Up to and including the line containing "b.rig.copyFwd := by unfold Base.raise; simp", retype each line of the listing below exactly, beginning with the first.

──────

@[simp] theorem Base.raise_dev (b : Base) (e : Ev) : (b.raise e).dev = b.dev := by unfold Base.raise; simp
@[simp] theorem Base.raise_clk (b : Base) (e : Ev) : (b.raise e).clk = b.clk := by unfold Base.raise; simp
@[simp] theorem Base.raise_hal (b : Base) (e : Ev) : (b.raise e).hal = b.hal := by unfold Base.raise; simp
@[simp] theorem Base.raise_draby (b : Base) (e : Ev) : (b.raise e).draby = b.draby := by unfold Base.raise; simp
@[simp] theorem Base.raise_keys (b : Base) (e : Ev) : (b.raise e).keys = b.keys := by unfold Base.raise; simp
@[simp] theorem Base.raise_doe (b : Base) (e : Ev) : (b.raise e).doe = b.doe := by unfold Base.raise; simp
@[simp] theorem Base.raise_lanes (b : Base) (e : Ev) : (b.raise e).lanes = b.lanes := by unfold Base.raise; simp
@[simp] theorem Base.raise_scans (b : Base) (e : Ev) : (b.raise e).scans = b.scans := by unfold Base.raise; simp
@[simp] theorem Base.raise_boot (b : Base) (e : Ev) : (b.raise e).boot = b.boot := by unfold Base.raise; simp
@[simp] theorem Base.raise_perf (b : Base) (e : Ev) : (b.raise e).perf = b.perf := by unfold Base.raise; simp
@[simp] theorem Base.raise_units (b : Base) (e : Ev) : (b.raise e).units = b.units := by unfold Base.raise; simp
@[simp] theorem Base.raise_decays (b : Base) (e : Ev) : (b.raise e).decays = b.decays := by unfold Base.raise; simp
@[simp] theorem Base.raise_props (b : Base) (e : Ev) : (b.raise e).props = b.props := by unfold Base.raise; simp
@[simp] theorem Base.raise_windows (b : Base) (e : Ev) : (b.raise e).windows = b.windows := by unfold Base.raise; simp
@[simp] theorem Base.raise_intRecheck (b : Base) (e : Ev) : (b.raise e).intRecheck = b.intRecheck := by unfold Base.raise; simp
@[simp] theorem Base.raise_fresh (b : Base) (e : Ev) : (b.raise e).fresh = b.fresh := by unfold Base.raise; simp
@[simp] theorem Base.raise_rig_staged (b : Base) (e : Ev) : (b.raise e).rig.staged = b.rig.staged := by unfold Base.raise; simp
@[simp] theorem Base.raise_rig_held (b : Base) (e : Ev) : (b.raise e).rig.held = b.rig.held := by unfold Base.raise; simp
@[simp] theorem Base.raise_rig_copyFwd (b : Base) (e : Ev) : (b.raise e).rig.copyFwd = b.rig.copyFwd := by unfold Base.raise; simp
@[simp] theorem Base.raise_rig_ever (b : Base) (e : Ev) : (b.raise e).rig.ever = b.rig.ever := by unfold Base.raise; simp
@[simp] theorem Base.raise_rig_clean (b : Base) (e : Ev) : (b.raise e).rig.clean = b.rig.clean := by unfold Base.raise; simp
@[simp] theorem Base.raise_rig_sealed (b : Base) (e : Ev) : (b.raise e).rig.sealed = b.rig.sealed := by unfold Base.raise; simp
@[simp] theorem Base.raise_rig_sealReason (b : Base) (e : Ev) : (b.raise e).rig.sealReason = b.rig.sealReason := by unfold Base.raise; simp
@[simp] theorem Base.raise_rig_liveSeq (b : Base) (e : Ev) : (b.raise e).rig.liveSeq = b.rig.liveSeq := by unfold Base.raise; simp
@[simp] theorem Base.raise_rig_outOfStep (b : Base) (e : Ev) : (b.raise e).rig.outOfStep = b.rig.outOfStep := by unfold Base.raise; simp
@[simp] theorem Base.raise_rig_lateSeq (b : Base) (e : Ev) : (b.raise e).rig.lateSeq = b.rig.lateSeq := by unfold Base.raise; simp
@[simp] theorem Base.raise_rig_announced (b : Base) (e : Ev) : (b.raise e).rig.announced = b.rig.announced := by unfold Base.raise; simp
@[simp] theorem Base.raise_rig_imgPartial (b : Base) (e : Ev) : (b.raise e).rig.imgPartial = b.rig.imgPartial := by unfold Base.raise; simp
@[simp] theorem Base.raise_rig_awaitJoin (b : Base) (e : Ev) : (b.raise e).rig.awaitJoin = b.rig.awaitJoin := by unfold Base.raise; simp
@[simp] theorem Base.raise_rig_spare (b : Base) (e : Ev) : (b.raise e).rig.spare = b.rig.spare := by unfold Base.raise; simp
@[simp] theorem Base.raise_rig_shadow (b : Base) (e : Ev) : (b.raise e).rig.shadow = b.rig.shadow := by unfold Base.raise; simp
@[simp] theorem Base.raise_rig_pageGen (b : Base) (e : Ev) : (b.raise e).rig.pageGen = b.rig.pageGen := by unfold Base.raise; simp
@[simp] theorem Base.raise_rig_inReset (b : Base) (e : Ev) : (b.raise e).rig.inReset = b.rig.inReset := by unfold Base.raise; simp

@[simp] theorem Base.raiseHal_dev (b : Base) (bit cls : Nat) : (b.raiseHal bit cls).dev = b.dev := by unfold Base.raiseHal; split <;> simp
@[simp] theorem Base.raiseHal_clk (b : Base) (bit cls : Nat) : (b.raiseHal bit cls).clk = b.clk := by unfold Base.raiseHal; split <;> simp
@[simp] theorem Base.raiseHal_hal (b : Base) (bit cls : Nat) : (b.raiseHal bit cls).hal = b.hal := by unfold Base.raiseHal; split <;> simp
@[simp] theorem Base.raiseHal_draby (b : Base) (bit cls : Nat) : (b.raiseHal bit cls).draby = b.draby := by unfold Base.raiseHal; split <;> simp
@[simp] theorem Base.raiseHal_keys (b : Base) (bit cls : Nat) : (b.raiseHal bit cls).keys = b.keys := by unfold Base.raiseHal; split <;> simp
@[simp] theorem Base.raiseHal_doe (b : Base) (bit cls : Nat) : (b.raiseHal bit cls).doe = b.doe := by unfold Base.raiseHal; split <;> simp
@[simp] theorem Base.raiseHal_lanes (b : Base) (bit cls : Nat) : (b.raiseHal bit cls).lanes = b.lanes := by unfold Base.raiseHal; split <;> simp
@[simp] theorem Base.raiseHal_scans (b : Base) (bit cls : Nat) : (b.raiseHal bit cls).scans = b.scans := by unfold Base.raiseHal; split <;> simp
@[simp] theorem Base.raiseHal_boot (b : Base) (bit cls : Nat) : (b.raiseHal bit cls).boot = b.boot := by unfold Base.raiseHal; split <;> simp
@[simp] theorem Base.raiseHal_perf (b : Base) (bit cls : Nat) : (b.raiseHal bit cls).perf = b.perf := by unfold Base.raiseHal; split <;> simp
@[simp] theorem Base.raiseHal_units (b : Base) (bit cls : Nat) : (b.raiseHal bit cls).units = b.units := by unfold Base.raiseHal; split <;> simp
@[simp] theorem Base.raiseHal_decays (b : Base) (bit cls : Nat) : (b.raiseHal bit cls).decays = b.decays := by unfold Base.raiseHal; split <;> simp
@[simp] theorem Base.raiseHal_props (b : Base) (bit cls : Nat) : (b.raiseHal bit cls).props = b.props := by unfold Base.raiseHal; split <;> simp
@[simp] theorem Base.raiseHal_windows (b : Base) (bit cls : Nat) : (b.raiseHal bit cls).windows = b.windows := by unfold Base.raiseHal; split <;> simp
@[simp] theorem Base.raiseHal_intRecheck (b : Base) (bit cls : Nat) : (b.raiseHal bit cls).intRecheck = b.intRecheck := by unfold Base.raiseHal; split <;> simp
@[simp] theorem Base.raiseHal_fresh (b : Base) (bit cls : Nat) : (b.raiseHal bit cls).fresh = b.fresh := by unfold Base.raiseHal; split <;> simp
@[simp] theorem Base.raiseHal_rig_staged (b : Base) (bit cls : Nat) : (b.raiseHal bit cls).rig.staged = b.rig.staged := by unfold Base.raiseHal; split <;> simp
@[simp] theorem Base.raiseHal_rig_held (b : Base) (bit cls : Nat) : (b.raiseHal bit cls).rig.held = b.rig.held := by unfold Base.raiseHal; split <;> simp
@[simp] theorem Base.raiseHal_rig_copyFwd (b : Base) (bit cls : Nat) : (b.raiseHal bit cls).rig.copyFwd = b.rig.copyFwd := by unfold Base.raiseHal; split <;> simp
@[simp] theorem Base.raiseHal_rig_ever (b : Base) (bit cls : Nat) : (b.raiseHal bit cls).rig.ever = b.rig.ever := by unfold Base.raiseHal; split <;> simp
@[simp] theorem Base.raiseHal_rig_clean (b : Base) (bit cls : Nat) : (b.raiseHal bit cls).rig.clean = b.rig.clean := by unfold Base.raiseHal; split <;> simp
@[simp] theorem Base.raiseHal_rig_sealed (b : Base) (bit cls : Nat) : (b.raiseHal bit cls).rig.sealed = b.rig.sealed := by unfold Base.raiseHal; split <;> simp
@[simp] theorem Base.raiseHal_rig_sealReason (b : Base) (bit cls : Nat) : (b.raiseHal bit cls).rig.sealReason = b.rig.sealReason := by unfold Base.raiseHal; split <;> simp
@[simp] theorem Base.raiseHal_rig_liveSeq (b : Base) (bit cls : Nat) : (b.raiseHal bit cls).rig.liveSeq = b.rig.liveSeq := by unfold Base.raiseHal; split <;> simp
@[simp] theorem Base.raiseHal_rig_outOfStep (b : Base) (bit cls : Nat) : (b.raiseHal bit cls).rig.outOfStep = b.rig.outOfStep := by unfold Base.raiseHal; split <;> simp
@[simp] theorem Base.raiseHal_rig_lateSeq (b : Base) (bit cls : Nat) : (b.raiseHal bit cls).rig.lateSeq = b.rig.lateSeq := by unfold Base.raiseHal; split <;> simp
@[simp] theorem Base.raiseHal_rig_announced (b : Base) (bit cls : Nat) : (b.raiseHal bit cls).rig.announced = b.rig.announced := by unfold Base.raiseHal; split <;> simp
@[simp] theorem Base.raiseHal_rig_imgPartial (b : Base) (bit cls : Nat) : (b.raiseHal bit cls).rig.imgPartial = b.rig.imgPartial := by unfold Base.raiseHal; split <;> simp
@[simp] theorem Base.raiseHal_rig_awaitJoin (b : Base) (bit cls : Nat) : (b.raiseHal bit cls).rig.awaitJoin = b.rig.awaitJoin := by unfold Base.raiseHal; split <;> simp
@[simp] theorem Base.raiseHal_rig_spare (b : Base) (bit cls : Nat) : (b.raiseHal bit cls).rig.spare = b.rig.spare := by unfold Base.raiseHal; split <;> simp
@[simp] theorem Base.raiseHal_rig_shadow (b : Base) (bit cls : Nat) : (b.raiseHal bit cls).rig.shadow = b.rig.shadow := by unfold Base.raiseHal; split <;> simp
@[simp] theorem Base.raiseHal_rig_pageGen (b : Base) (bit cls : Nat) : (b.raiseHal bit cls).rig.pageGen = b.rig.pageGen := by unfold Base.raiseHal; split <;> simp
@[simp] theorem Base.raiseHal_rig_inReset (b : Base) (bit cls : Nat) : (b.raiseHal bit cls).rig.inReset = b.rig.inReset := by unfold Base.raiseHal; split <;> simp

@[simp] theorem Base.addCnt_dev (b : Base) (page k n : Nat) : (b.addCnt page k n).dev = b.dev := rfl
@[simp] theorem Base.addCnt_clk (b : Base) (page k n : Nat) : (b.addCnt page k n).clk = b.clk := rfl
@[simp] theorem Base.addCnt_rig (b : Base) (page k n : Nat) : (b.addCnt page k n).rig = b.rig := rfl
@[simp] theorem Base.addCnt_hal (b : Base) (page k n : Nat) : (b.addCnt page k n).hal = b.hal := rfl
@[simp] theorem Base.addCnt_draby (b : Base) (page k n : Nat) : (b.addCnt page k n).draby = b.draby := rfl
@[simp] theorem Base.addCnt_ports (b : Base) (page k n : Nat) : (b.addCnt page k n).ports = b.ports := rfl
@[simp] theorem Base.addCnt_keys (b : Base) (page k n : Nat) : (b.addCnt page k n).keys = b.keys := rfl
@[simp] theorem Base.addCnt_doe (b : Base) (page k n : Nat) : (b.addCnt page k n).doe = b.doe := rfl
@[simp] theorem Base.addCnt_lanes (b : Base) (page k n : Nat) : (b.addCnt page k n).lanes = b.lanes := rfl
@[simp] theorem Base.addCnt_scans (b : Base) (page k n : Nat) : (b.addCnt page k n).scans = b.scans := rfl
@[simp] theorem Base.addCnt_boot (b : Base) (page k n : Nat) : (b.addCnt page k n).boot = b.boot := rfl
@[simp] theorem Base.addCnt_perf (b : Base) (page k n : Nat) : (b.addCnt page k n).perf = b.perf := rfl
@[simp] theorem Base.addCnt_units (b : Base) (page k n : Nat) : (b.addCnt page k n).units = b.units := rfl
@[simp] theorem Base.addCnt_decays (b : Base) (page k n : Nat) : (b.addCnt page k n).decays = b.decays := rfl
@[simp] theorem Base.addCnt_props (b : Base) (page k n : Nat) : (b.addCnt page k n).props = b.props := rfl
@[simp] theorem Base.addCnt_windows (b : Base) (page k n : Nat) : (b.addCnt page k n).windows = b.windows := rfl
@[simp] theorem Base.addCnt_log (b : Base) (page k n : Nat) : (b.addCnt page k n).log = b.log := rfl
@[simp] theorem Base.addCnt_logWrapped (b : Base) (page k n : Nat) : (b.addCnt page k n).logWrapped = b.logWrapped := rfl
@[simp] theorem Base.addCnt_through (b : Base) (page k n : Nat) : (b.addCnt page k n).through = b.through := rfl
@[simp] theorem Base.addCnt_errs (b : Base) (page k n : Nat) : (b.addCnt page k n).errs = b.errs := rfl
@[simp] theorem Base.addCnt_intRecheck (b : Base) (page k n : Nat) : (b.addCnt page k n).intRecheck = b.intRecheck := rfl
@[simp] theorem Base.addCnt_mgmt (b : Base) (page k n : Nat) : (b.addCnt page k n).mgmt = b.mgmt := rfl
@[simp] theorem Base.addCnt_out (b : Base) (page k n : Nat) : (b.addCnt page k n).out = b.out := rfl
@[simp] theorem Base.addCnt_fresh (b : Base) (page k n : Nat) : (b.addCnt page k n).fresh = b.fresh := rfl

──────

*Response for this exercise*
@[simp] theorem Base.raise_dev (b : Base) (e : Ev) : (b.raise e).dev = b.dev := by unfold Base.raise; simp
@[simp] theorem Base.raise_clk (b : Base) (e : Ev) : (b.raise e).clk = b.clk := by unfold Base.raise; simp
@[simp] theorem Base.raise_hal (b : Base) (e : Ev) : (b.raise e).hal = b.hal := by unfold Base.raise; simp
@[simp] theorem Base.raise_draby (b : Base) (e : Ev) : (b.raise e).draby = b.draby := by unfold Base.raise; simp
@[simp] theorem Base.raise_keys (b : Base) (e : Ev) : (b.raise e).keys = b.keys := by unfold Base.raise; simp
@[simp] theorem Base.raise_doe (b : Base) (e : Ev) : (b.raise e).doe = b.doe := by unfold Base.raise; simp
@[simp] theorem Base.raise_lanes (b : Base) (e : Ev) : (b.raise e).lanes = b.lanes := by unfold Base.raise; simp
@[simp] theorem Base.raise_scans (b : Base) (e : Ev) : (b.raise e).scans = b.scans := by unfold Base.raise; simp
@[simp] theorem Base.raise_boot (b : Base) (e : Ev) : (b.raise e).boot = b.boot := by unfold Base.raise; simp
@[simp] theorem Base.raise_perf (b : Base) (e : Ev) : (b.raise e).perf = b.perf := by unfold Base.raise; simp
@[simp] theorem Base.raise_units (b : Base) (e : Ev) : (b.raise e).units = b.units := by unfold Base.raise; simp
@[simp] theorem Base.raise_decays (b : Base) (e : Ev) : (b.raise e).decays = b.decays := by unfold Base.raise; simp
@[simp] theorem Base.raise_props (b : Base) (e : Ev) : (b.raise e).props = b.props := by unfold Base.raise; simp
@[simp] theorem Base.raise_windows (b : Base) (e : Ev) : (b.raise e).windows = b.windows := by unfold Base.raise; simp
@[simp] theorem Base.raise_intRecheck (b : Base) (e : Ev) : (b.raise e).intRecheck = b.intRecheck := by unfold Base.raise; simp
@[simp] theorem Base.raise_fresh (b : Base) (e : Ev) : (b.raise e).fresh = b.fresh := by unfold Base.raise; simp
@[simp] theorem Base.raise_rig_staged (b : Base) (e : Ev) : (b.raise e).rig.staged = b.rig.staged := by unfold Base.raise; simp
@[simp] theorem Base.raise_rig_held (b : Base) (e : Ev) : (b.raise e).rig.held = b.rig.held := by unfold Base.raise; simp
@[simp] theorem Base.raise_rig_copyFwd (b : Base) (e : Ev) : (b.raise e).rig.copyFwd = b.rig.copyFwd := by unfold Base.raise; simp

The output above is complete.